One Equity, Russia fund team up on deal

The deal, led by a consortium which includes Russia’s sovereign private equity arm and trade buyer Cordiant, comes a week after One Equity announced its spin-off from JP Morgan.

One Equity Partners, the buyout subsidiary of JP Morgan Chase, has teamed up with the Russian Direct Investment Fund to invest in Voltyre-Prom. 

The investment was made alongside tire manufacturers Titan International and Cordiant. The consortium will become the controlling shareholder of Voltyre-Prom, with Titan taking over as its managing partner. The size of the transaction was not disclosed. 

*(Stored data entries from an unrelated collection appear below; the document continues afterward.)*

-- ==== Sys2Proof/Tests/Slice0.lean ====
section
/-!
SUPPORT. Tests: the well-formedness smoke test, states that meet the hypotheses of the statements, and small checks of single steps against
values computed by hand from the rules.
-/

namespace Sys2Proof.Tests
open Sys2Proof Sys2Proof.Machine Sys2Proof.Machine.Reg
set_option Elab.async false

/-- The reset state with some fields set. -/
def st (l : List (Fld × Nat)) : State := l.foldl (fun s e => s.set e.1 e.2) State.reset

/-- The state after one command. -/
def after (c : Instr) (s : State) : State := Out.state (exec c s) s

/-- A content of a sealed block that meets every rule of its layout: limits of 1.0, travel windows from 0 to 1. -/
def sealPlain : List Nat :=
  [0x5AFEB10C, 8, 0x1000000, 0x10000, 0x10000] ++ (List.range 187).map (fun j =>
    let i := j + 5
    if 11 ≤ i ∧ i < 15 then 0x3F800000 else if i = 22 then 0x10000
    else if 32 ≤ i ∧ i < 64 ∧ i % 8 = 5 then 0x10100 else if 64 ≤ i ∧ i % 8 = 5 then 1 else 0)

/-- A state in which the Yoke may write `SAFETY_SEAL_CMD` and its casks 0 to 7 hold that content. -/
def sealReady : State := (st [(SAFETY_STAT_STRAP, 10), (CELLAR_OWNj_OWN 0, 0x11111111)]).putWords 0x20000000 sealPlain
theorem firstBelow_none (p : Nat → Bool) (n : Nat) (h : ∀ i < n, p i = false) : firstBelow n p = none := by
  simp only [firstBelow, List.find?_eq_none, List.mem_range, Bool.not_eq_true]; exact h
theorem memGet_unlisted (a : Nat) : ∀ m : List Host.Cell, (∀ c ∈ m, c.1 ≠ a) → memGet a m = memDefault a := by
  intro m; induction m with
  | nil => intro _; rfl
  | cons c r ih => intro h; obtain ⟨b, v⟩ := c; have := h (b, v) (by simp); simp at this; simp [memGet, this]; exact ih (fun c hc => h c (by simp [hc]))
theorem sealReady_low : (sealReady.mem.all (fun c => decide (c.1 < 0x20000300))) = true := by decide +kernel
theorem sealReady_zero (i : Nat) (h : 192 ≤ i) (h' : i < 8190) : sealReady.wordAt (0x20000000 + 4 * i) = 0 := by
  have z : ∀ a, 0x20000300 ≤ a → a < 0x20008000 → memGet a sealReady.mem = 0 := by
    intro a h1 h2
    rw [memGet_unlisted]
    · rw [memDefault, if_neg (by omega), if_neg (by omega)]
    · intro c hc; have := List.all_eq_true.mp sealReady_low c hc; simp at this; omega
  have bytes : ∀ k < 4, memGet (0x20000000 + 4 * i + k) sealReady.mem = 0 := fun k hk => z _ (by omega) (by omega)
  have first := bytes 0 (by decide)
  rw [Nat.add_zero] at first
  simp only [State.wordAt, memTake, Nat.add_assoc, Nat.reduceAdd]
  simp only [Nat.add_assoc] at bytes first
  rw [first, bytes 1 (by decide), bytes 2 (by decide), bytes 3 (by decide)]
  rfl
theorem sealReady_words : ∀ i : Nat, i < 192 → sealWordOk (fun i => sealReady.wordAt (0x20000000 + 4 * i)) i = true := by decide +kernel
theorem sealReady_ok : sealBad (fun i => sealReady.wordAt (caskBase (sealReady.get SAFETY_SEAL_SRC_CASK) + 4 * i)) = none := by
  have e : caskBase (sealReady.get SAFETY_SEAL_SRC_CASK) = 0x20000000 := by decide +kernel
  rw [e]
  apply firstBelow_none
  intro i hi1
  by_cases h : i < 192
  · simp [sealReady_words i h]
  · have := sealReady_zero i (by omega) hi1
    have low : ∀ n ≤ 192, ¬ i < n := fun n hn => by omega
    have one : ∀ n < 192, i ≠ n := fun n hn => by omega
    by_cases h256 : i < 256
    · simp [sealWordOk, this, low, one, h256]
    · by_cases h2304 : i < 2304
      · simp [sealWordOk, this, low, one, h256, h2304]; rfl
      · simp [sealWordOk, this, low, one, h256, h2304]

/-! ### The queue and the step -/

theorem test_step_runs_front : (step { State.reset with pending := [.vinHighClear, .porterCommit] } = exec .vinHighClear
    { State.reset with pending := [.porterCommit] }) := rfl

/-- States for the three kinds of an idle step. -/
theorem test_wit_idle : ((st [(offState, 1)]).get offState ≠ 0 ∧ (st [(resetHeld, 2)]).get resetHeld = 2) ∧
    ((st [(lanternOn, 1)]).get offState = 0 ∧ (st [(lanternOn, 1)]).get resetHeld ≠ 2 ∧ (st [(lanternOn, 1)]).get lanternOn ≠ 0) ∧
    (State.reset.get offState = 0 ∧ State.reset.get resetHeld ≠ 2 ∧ State.reset.get lanternOn = 0) := by decide +kernel

/-- R56: a tick in operation. R408: 32,768 of 200,000,000 a tick. -/
theorem test_tick : (Out.state (step State.reset) State.reset).tbNow = 1#64 ∧ (Out.state (step State.reset) State.reset).get calAcc = 32768 := by
  decide +kernel

/-- R408: the calendar alone runs in the power-on reset. -/
theorem test_tick_off : (Out.state (step (st [(resetHeld, 2)])) State.reset).get calAcc = 32768 ∧
    (Out.state (step (st [(resetHeld, 2)])) State.reset).tbNow = 0#64 := by decide +kernel

theorem test_no_bits : decodeTableWord 32 0xFFFFFFFF = none := rfl

/-! ### The register bus -/

/-- Whether some register at `a` meets the hypotheses of a plain write by `who`. -/
def plainAt (who : Req) (a v : Nat) : Bool :=
  match regAt a with
  | some (r, l) => decide ((r.fs.map RField.lsb).Nodup) && !r.fs.isEmpty &&
      r.fs.all (fun f => f.acc == .rw && mayWrite who l f && decide (f.cond = .none) && decide (f.lsb < 32)) && !writeBad a v r l State.reset
  | none => false
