/-- Settles O54: the whole message can be run twice (`execAll_kmac_message`), and its MAC takes the generator's first
bytes (`kmacMac_of_pos_zero`). -/
theorem kmacMixesTheFirstKeystreamBytes : Obligations.KmacMixesTheFirstKeystreamBytes := by
  intro s parts o hin hpos hmsg ho hfits ks mac message answers
  have hmac : kmacMac { s.km with msg := parts.flatten } = mac := kmacMac_of_pos_zero hpos
  obtain ⟨u, hu, huparams, hurs, hukm⟩ := execAll_kmac_message parts rfl hin hpos hmsg ho hfits
  obtain ⟨v, hv, -, hvrs, hvkm⟩ := execAll_kmac_message parts hukm hin hpos hmsg ho (by rwa [huparams])
  rw [hmac] at hurs hvrs
  exact ⟨length_take_mixOf _ _ _, u, v, hu, hurs, hukm, hv, hvrs, hvkm⟩

end Sys2Proof.Machine
end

Voltyre-Prom is the largest producer of agricultural and industrial tyres in Russia, for which it boasts 43 percent and 16 percent market shares respectively. The company produced around 1.35 million tyres last year. 

Voltyre-Prom’s new owners intend to develop the group further by modernising its operations, grow its specialty tyre product range, reduce imports by shifting production to Russia and expand internationally. 

The involvement of investors of such scale underlines the growth prospects in the Russian agricultural sector.

Kirill Dmitriev

“RDIF completed this deal alongside world class strategic partners from both the global industrial and financial sectors. The involvement of investors of such scale underlines the growth prospects in the Russian agricultural sector,” said Kirill Dmitriev, CEO of RDIF, in a statement. 

The deal comes shortly after JP Morgan confirmed plans to spin-off One Equity. The buyout division, which currently manages around $4.5 billion exclusively for JP Morgan, is set to begin raising a fund from external LPs, the US bank said last week. 

The move comes as US lenders face pressure to loosen their relationships with alternative assets to comply with new regulation, dubbed the “Volcker rule”, which restricts proprietary trading and risky investments. It echoes decisions by other financial institutions, such as Bank of America and Citigroup, to sell their private equity portfolios to raise fresh capital. 

JPMorgan has also been trying to sell its about $400 million limited partner stake in CCMP Capital Partners on the secondaries market — a sale driven by regulatory concerns.

The spin-off also comes amid a period of shake-up at JP Morgan. The bank has been striving to streamline its business and avoid potential conflicts in the wake of the “London Whale” scandal, which saw it accumulate more than $2 billion in trading losses last year. 

One Equity will continue to make investments for JP Morgan during the interim period, and manage the existing group of portfolio companies held on the bank’s behalf. It invests between $50 million and $250 million per transaction in North America, Europe, Asia and South America.  

RDIF was established in 2011 to make equity investments primarily in Russia. Its management company is fully owned by Vnesheconombank, the country’s development bank.